Fernandez Desiree M, Hand Collette K, Sweeney Brian J, Parfrey Nollaig A
Department of Neurology, Cork University Hospital, Wilton, Cork, Ireland.
Headache. 2008 Jan;48(1):101-8. doi: 10.1111/j.1526-4610.2007.00848.x.
We studied a large Irish Caucasian pedigree with familial hemiplegic migraine (FHM) with the aim of finding the causative gene mutation.
FHM is a rare autosomal-dominant subtype of migraine with aura, which is linked to 4 loci on chromosomes 19p13, 1q23, 2q24, and 1q31. The mutations responsible for hemiplegic migraine have been described in the CACNA1A gene (chromosome 19p13), ATP1A2 gene (chromosome 1q23), and SCN1A gene (chromosome 2q24).
We performed linkage analyses in this family for chromosome 1q23 and performed mutation analysis of the ATP1A2 gene.
Linkage to the FHM2 locus on chromosome 1 was demonstrated. Mutation screening of the ATP1A2 gene revealed a G to C substitution in exon 22 resulting in a novel protein variant, D999H, which co-segregates with FHM within this pedigree and is absent in 50 unaffected individuals. This residue is also highly conserved across species.
We propose that D999H is a novel FHM ATP1A2 mutation.

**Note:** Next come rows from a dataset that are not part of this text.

/-- The key of dword `i` of a request window, and of a response window. -/
def rdmReqKey (k i : Nat) : Nat := 0xA01000 + k * 0x400 + 4 * i
/-- The key of dword `i` of a response window. -/
def rdmRespKey (k i : Nat) : Nat := 0xA01200 + k * 0x400 + 4 * i

/-- An RDM request (R323). -/
def State.rdmStart (s : State) (k expect : Nat) : State :=
  let c := Reg.fxeRdmstat k
  let win := wordsToBytes ((List.range 64).map (fun i => s.rd (rdmReqKey k i)))
  let len := byteAt win 2
  if !s.active then s.setErr c 0x06
  else if (s.dmxp k).rdm.isSome then s.setErr c 0x03
  else if expect == 3 || byteAt win 0 != 0xCC || byteAt win 1 != 0x01 || len < 24 then s.setErr c 0x04
  else
    let x := s.dmxp k
    ((s.setDmx k { x with rdm := some { expect := expect, bytes := win.take len } }).setF c 19 1 1).rdmSend k

/-- RDM_BROADCAST: START with EXPECT 0 sends a request that expects no response (R323). -/
def execRdmBroadcast (init : InitId) (dmx : Fin 4) (s : State) : Host.Outcome State Fault Refusal :=
  .next (s.begin.rdmAccess init dmx.val (fun s => s.rdmStart dmx.val 0))

/-- RDM_REQUEST: START with EXPECT 1 sends a request that expects a response (R323). -/
def execRdmRequest (init : InitId) (dmx : Fin 4) (s : State) : Host.Outcome State Fault Refusal :=
  .next (s.begin.rdmAccess init dmx.val (fun s => s.rdmStart dmx.val 1))

/-- RDM_DISCOVERY: START with EXPECT 2 sends a discovery request (R323). -/
def execRdmDiscovery (init : InitId) (dmx : Fin 4) (s : State) : Host.Outcome State Fault Refusal :=
  .next (s.begin.rdmAccess init dmx.val (fun s => s.rdmStart dmx.val 2))

/-- An exchange ends with a result and response bytes; a due DMX packet that waited starts (R322, R324). -/
def State.rdmEnd (s : State) (k result : Nat) (bytes : List Byte) : State :=
  let x := s.dmxp k
  match x.rdm with
  | none => s
  | some r =>
    let c := Reg.fxeRdmstat k
    let bytes := bytes.take 512
    let s := (s.setDmx k { x with rdm := none }).setF c 19 1 0
    let s := s.count 10 0 3
    let s :=
      if r.discard then s
      else
        let s := (s.setF c 16 3 result).setF c 0 10 bytes.length
        let s := (List.range (ceilDiv bytes.length 4)).foldl (fun s i => s.wr (rdmRespKey k i) (dwordAt bytes i)) s
        s.raise (s.rdmDist k) 9 10
    match (s.dmxp k).wait, s.dmxUni k with
    | true, some u => if s.active then s.dmxStart k u else s.setDmx k { s.dmxp k with wait := false }
    | _, _ => s.setDmx k { s.dmxp k with wait := false }

/-- A response's checksum is the sum of its bytes up to the length it gives (R324). -/
def rdmValid (b : List Byte) : Bool :=
  let n := byteAt b 2
  byteAt b 0 == 0xCC && 24 ≤ n && n + 2 ≤ b.length && beAt b n 2 == sumOf ((b.take n).map (·.toNat)) % 65536

/-- The UID of a discovery response: preamble, separator 0xAA, each byte sent OR 0xAA and OR 0x55, and the checksum of the
twelve bytes (R324). -/
def discUid (b : List Byte) : Option Nat :=
  let e := (b.dropWhile (· == 0xFE#8))
  let d := e.drop 1
  let pair := fun i => byteAt d (2 * i) &&& byteAt d (2 * i + 1)
  let ok := byteAt e 0 == 0xAA && 16 ≤ d.length &&
    (List.range 8).all (fun i => byteAt d (2 * i) &&& 0xAA == 0xAA && byteAt d (2 * i + 1) &&& 0x55 == 0x55) &&
    sumOf ((d.take 12).map (·.toNat)) % 65536 == pair 6 * 256 + pair 7
  if ok then some (ofBe ((List.range 6).map (fun i => b8 (pair i)))) else none

/-- RDM_RESPONSE: a response is received and stored, and ends the exchange (R324). -/
def execRdmResponse (dmx : Fin 4) (bytes : List Byte) (s : State) : Host.Outcome State Fault Refusal :=
  let s := s.begin
  let k := dmx.val
  .next (match (s.dmxp k).rdm with
    | none => s
    | some r =>
      if r.sent.isNone || r.expect == 0 then s
      else if r.expect == 1 then s.rdmEnd k (if rdmValid bytes then 1 else 3) bytes
      else match discUid bytes with
        | some u =>
          let s := if r.discard then s else
            (s.wr (Reg.fxeRdmuidLo k) (w32 u)).wr (Reg.fxeRdmuidHi k) (w32 (u / 2 ^ 32))
          s.rdmEnd k 5 bytes
        | none => s.rdmEnd k 3 bytes)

我们研究了一个患有家族性偏瘫性偏头痛(FHM)的大型爱尔兰白种人家系,旨在寻找致病基因突变。
FHM是偏头痛伴先兆的一种罕见的常染色体显性亚型,与19p13、1q23、2q24和1q31染色体上的4个基因座相关。已在CACNA1A基因(19p13染色体)、ATP1A2基因(1q23染色体)和SCN1A基因(2q24染色体)中描述了导致偏瘫性偏头痛的突变。
我们对这个家系的1q23染色体进行了连锁分析,并对ATP1A2基因进行了突变分析。
证实与1号染色体上的FHM2基因座连锁。ATP1A2基因的突变筛查显示,外显子22发生了G到C的替换,产生了一种新的蛋白质变体D999H,它在这个家系中与FHM共分离,在50名未受影响的个体中不存在。这个残基在物种间也高度保守。
我们提出D999H是一种新的FHM ATP1A2突变。